Windows Audiorecorder   

(ich mein das ernst *g*)


----------



## MurPhYsSHeeP (8. Juni 2005)

*AW: Mehrere WAV-Dateien Lautstärke ändern*



			
				genickschuss am 08.06.2005 15:47 schrieb:
			
		

> ferrari2k am 08.06.2005 15:00 schrieb:
> 
> 
> 
> ...



wavelab is sehr gut nur etwas sehr schwierig in der anwendung!


----------



## Herbboy (8. Juni 2005)

*AW: Mehrere WAV-Dateien Lautstärke ändern*



			
				ferrari2k am 08.06.2005 15:00 schrieb:
			
		

> Hallo, ich habe viele Wav-Dateien, die ich alle um ein gewisses maß in der Lautstärke anheben möchte. Kann mir jemand ein Tool sagen, mit dem ich das machen kann?




wenn es VIELE sind, dann versuch es mal mit MP3-gain, wobei ich nicht weiß, ob das auch wav unterstützt. evtl. machen dir das auch diverse brenn- oder musikverwaltungstools wie zB oben genannt ipod.

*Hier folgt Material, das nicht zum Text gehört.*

-- ==== Sys2Proof/Word.lean ====
section
/-! DEFINITION. Word.lean: the words of the TC-640's messages and the small closed types that commands carry as operands. -/

namespace Sys2Proof

/-- One byte of a host-link frame or of a bay port message (R168, R186). -/
abbrev Byte := BitVec 8

/-- One of the six bays (R1). Bay number n of the manual is the value n − 1; `Bay.num` gives n back. -/
abbrev Bay := Fin 6

/-- A cargo class, 0 to 15 (glossary, R26). -/
abbrev Cargo := Fin 16

/-- An index into the step store, 0 to 255 (R39). -/
abbrev StepIx := Fin 256

/-- A residue grade, 0 to 7 (R95). -/
abbrev Grade := Fin 8

/-- The two host links (R168). -/
inductive LinkId where
  | office
  | panel
  deriving DecidableEq, Repr

/-- The seven shared utilities, in the order of their codes (R115, 11.2). -/
inductive UtilId where
  | hotWater
  | caustic
  | acid
  | steam
  | dryer
  | fillA
  | fillB
  deriving DecidableEq, Repr

/-- How a complete or broken host frame can be ended by an error, but for the gap, which is a row of its own (R169). -/
inductive FrameError where
  | badLength
  | badCrc
  | badKind
  | overrun
  deriving DecidableEq, Repr

/-- A step descriptor as its sixteen bytes stand in a STEP_WRITE body (11.5). -/
structure RawStep where
  kind : Byte
  flags : Byte
  utility : Byte
  amountHigh : Byte
  amountLow : Byte
  minTemp : Byte
  stall : Byte
  next : Byte
  firstRing : Byte
  lastRing : Byte
  firstSector : Byte
  lastSector : Byte
  order : Byte
  threshold : Byte
  ignored14 : Byte
  ignored15 : Byte
  deriving DecidableEq, Repr

end Sys2Proof
end

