-- ==== Sys2Proof/Syntax.lean ====
section
/-! DEFINITION. Syntax.lean: the commands the block takes, one constructor per row of spec/opcode_table.json. -/

namespace Sys2Proof

/-- The commands. A request row is a complete, well-checked frame of that kind arriving on a host link: `l` the link, `tag` the
frame's tag, and the body's fields, each as wide as 11.4 lays it out and holding whatever value was sent. A count that only
says how many entries follow is the list's length (log 3). `BAY_REPORT` and the rows that a report brings about carry the
report's flow litres, fill litres and temperature; the rows that are judgements of the part itself name the lane or the utility judged
(log 4, log 5). -/
inductive Instr where
  -- Links, Modes and Marks
  | ident (l : LinkId) (tag : Byte)
  | setMode (l : LinkId) (tag : Byte) (mode : Byte)
  | restart (l : LinkId) (tag : Byte)
  | linkSetup (l : LinkId) (tag : Byte) (output showMasked : Byte) (masks : BitVec 16)
  | setClock (l : LinkId) (tag : Byte) (clock : BitVec 32)
  | setTiming (l : LinkId) (tag : Byte) (seat cold drain starve fillStall : Byte)
  | setAudit (l : LinkId) (tag : Byte) (period highWater : Byte)
  | setCertBase (l : LinkId) (tag : Byte) (number : BitVec 32)
  | markTest (l : LinkId) (tag : Byte) (mark : Byte)
  | markSet (l : LinkId) (tag : Byte) (mark : Byte)
  | markClear (l : LinkId) (tag : Byte) (mark : Byte)
  | markFlip (l : LinkId) (tag : Byte) (mark : Byte)
  -- the yard's tables
  | loadCarryover (l : LinkId) (tag : Byte) (row : Byte) (entries : Vector Byte 16)
  | readCarryover (l : LinkId) (tag : Byte) (row : Byte)
  | loadVerdict (l : LinkId) (tag : Byte) (first : Byte) (outcomes : List Byte)
  | readVerdict (l : LinkId) (tag : Byte) (first count : Byte)
  | stepWindow (l : LinkId) (tag : Byte) (first last : Byte)
  | stepWrite (l : LinkId) (tag : Byte) (steps : List RawStep)
  | stepRead (l : LinkId) (tag : Byte) (index count : Byte)
  | setUtility (l : LinkId) (tag : Byte) (utility capacity offline cargo : Byte)
  | utilityStatus (l : LinkId) (tag : Byte)
  -- visits and compartments
  | admitVisit (l : LinkId) (tag : Byte) (bay : Byte) (fleet : BitVec 24) (priority : Byte) (priors : List Byte)
  | depart (l : LinkId) (tag : Byte) (bay : Byte)
  | bayClear (l : LinkId) (tag : Byte) (bay : Byte)
  | assign (l : LinkId) (tag : Byte) (bay index head chainMode last programClass : Byte)
  | extend (l : LinkId) (tag : Byte) (bay index newLast : Byte)
  | abort (l : LinkId) (tag : Byte) (bay : Byte)
  | hold (l : LinkId) (tag : Byte) (bay : Byte)
  | resume (l : LinkId) (tag : Byte) (bay : Byte)
  | orderFill (l : LinkId) (tag : Byte) (bay index cargo : Byte) (target : BitVec 16)
  | cancelFill (l : LinkId) (tag : Byte) (bay index : Byte)
  | ruleReferral (l : LinkId) (tag : Byte) (bay index ruling cls : Byte)
  -- certificates
  | certRead (l : LinkId) (tag : Byte) (count : Byte)
  | certRetire (l : LinkId) (tag : Byte) (k : Byte)
  | auditRelease (l : LinkId) (tag : Byte)
  -- status
  | bayStatus (l : LinkId) (tag : Byte) (bay : Byte)
  | compartmentStatus (l : LinkId) (tag : Byte) (bay index : Byte)
  | mapRead (l : LinkId) (tag : Byte) (bay firstRing lastRing firstSector lastSector : Byte)
  | pendingRead (l : LinkId) (tag : Byte) (scope : Byte)
  | pendingClear (l : LinkId) (tag : Byte) (scope : Byte) (kinds : List Byte)
  -- the link unit
  | unknownKind (l : LinkId) (tag : Byte) (kind : Byte) (body : List Byte)
  | reject (l : LinkId) (error : FrameError)
  | gap (l : LinkId)
  | frameSent (l : LinkId)
  -- bay ports
  | bayReport (b : Bay) (flow fill temp : Byte)
  | seated (b : Bay) (index : Byte)
  | lifted (b : Bay)
  | drainClear (b : Bay)
  | highLevel (b : Bay)
  | probe (b : Bay) (grade : Byte)
  | bayPortTimeout (b : Bay)
  | bayOrdersSent (b : Bay)
  -- yard lines and the reset line
  | stopLineRise
  | stopLineFall
  | faultLineRise (u : UtilId)
  | faultLineFall (u : UtilId)
  | minuteTick
  | resetLineAssert
  | resetLineRelease (straps : Fin 8)
  -- judgements of the lanes and the arbiter
  | takeWashEntry (b : Bay)
  | takeFillEntry (b : Bay)
  | utilityGrant (u : UtilId)
  | seatTimeout (b : Bay) (flow fill temp : Byte)
  | noFlow (b : Bay) (flow fill temp : Byte)
  | coldSupply (b : Bay) (flow fill temp : Byte)
  | drainStuck (b : Bay) (flow fill temp : Byte)
  | underrun (b : Bay) (flow fill temp : Byte)
  | scanStall (b : Bay) (flow fill temp : Byte)
  | fillStall (b : Bay) (flow fill temp : Byte)
  | stepEnd (b : Bay) (flow fill temp : Byte)
  | fillComplete (b : Bay) (flow fill temp : Byte)
  -- bytes
  | frameByteReceived (l : LinkId) (byte : Byte)
  | portByteReceived (b : Bay) (byte : Byte)
  deriving DecidableEq, Repr

end Sys2Proof
end

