-- ==== Sys2Proof/WellFormed.lean ====
section
/-! DEFINITION. WellFormed.lean: which operand values a command of the table can carry, from the frame and port layouts. -/

namespace Sys2Proof

/-- The request kinds of 11.3. -/
def requestKinds : List Nat :=
  [0x01, 0x02, 0x03, 0x04, 0x05, 0x06, 0x07, 0x08, 0x09, 0x10, 0x11, 0x12, 0x13, 0x14, 0x15, 0x16, 0x18, 0x19,
   0x20, 0x21, 0x22, 0x23, 0x24, 0x25, 0x26, 0x27, 0x28, 0x29, 0x2A, 0x30, 0x31, 0x32, 0x38, 0x39, 0x3A, 0x3B, 0x3C]

/-- The longest body a frame can carry: L is at most 250 and counts kind and tag (R168). -/
def maxBody : Nat := 248

/-- A bay report's temperature is 0 to 99 (R66, R186). -/
def reportWf (temp : Byte) : Bool := temp.toNat ≤ 99

/-- The command can be sent: its lists fit in a frame's body (R168), an UNKNOWN_KIND frame is of no request kind and below
0x40 (R171), and a bay port message's value is in its range (R186), since the port drops one that is not. -/
def Instr.wf : Instr → Bool
  | .loadVerdict _ _ _ outcomes => outcomes.length + 2 ≤ maxBody
  | .stepWrite _ _ steps => 16 * steps.length + 1 ≤ maxBody
  | .admitVisit _ _ _ _ _ priors => priors.length + 6 ≤ maxBody
  | .pendingClear _ _ _ kinds => kinds.length + 2 ≤ maxBody
  | .unknownKind _ _ kind body =>
      kind.toNat < 0x40 && !requestKinds.contains kind.toNat && 1 ≤ body.length && body.length ≤ maxBody
  | .bayReport _ _ _ temp => reportWf temp
  | .seated _ index => 1 ≤ index.toNat && index.toNat ≤ 8
  | .probe _ grade => grade.toNat ≤ 7
  | .seatTimeout _ _ _ temp => reportWf temp
  | .noFlow _ _ _ temp => reportWf temp
  | .coldSupply _ _ _ temp => reportWf temp
  | .drainStuck _ _ _ temp => reportWf temp
  | .underrun _ _ _ temp => reportWf temp
  | .scanStall _ _ _ temp => reportWf temp
  | .fillStall _ _ _ temp => reportWf temp
  | .stepEnd _ _ _ temp => reportWf temp
  | .fillComplete _ _ _ temp => reportWf temp
  | .ident .. | .setMode .. | .restart .. | .linkSetup .. | .setClock .. | .setTiming .. | .setAudit .. | .setCertBase ..
  | .markTest .. | .markSet .. | .markClear .. | .markFlip .. | .loadCarryover .. | .readCarryover .. | .readVerdict ..
  | .stepWindow .. | .stepRead .. | .setUtility .. | .utilityStatus .. | .depart .. | .bayClear .. | .assign .. | .extend ..
  | .abort .. | .hold .. | .resume .. | .orderFill .. | .cancelFill .. | .ruleReferral .. | .certRead .. | .certRetire ..
  | .auditRelease .. | .bayStatus .. | .compartmentStatus .. | .mapRead .. | .pendingRead .. | .reject .. | .gap ..
  | .frameSent .. | .lifted .. | .drainClear .. | .highLevel .. | .bayPortTimeout .. | .bayOrdersSent .. | .stopLineRise
  | .stopLineFall | .faultLineRise .. | .faultLineFall .. | .minuteTick | .resetLineAssert | .resetLineRelease ..
  | .takeWashEntry .. | .takeFillEntry .. | .utilityGrant .. | .frameByteReceived .. | .portByteReceived .. => true

end Sys2Proof
end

wavelab oder der waveeditor usw. gehen zwar und sind auch simpel (einfach markieren und oben bearbeiten/normalisieren) , sind aber bei mehreren WAVs denkbar ungeegnet, außer man hat zu viel zeit parat...


----------



## bsekranker (8. Juni 2005)

*AW: Mehrere WAV-Dateien Lautstärke ändern*



			
				Herbboy am 08.06.2005 15:59 schrieb:
			
		

> ferrari2k am 08.06.2005 15:00 schrieb:
> 
> 
> 
> ...


Ne - hab grad nachgeschaut...


----------



## ferrari2k (8. Juni 2005)

*AW: Mehrere WAV-Dateien Lautstärke ändern*



			
				Herbboy am 08.06.2005 15:59 schrieb:
			
		

> ferrari2k am 08.06.2005 15:00 schrieb:
> 
> 
> 
> ...


genau das ist es, es sind viele. leisten alle genannten tools (bis auf den windows audio recorder) das auch, viele wav-dateien umzuwandeln?
hab kein bock, das 100x zu machen


----------



## MurPhYsSHeeP (8. Juni 2005)

*AW: Mehrere WAV-Dateien Lautstärke ändern*



			
				ferrari2k am 08.06.2005 16:01 schrieb:
			
		

> Herbboy am 08.06.2005 15:59 schrieb:
> 
> 
> 
> ...



deshalb sag ich ja .......wenn du in einer playlist von sagen wir mal 100 songs die lautstärke um 200% anheben willst hast du 2 tage mit wave lab ......im i tunes mach ich dir das in 30 sek..........


----------



## ferrari2k (8. Juni 2005)

*AW: Mehrere WAV-Dateien Lautstärke ändern*



			
				MurPhYsSHeeP am 08.06.2005 16:05 schrieb:
			
		

> ferrari2k am 08.06.2005 16:01 schrieb:
> 
> 
> 
> ...


Jut, dann vielen Dank, das wollt ich nur wissen


----------



## Herbboy (8. Juni 2005)

*AW: Mehrere WAV-Dateien Lautstärke ändern*



			
				ferrari2k am 08.06.2005 16:06 schrieb:
			
		

> MurPhYsSHeeP am 08.06.2005 16:05 schrieb:
> 
> 
> 
> ...


 30 sekunden für 200files? das wage ich aber zu bezweifeln... das muss ja jede wav erstmal analysieren und dann noch hochrechnen... wenn man bei wavelab oder so EIN 4min-lied markiert und "normalisiert", dann dauert das ja schon 5-10sekunden... 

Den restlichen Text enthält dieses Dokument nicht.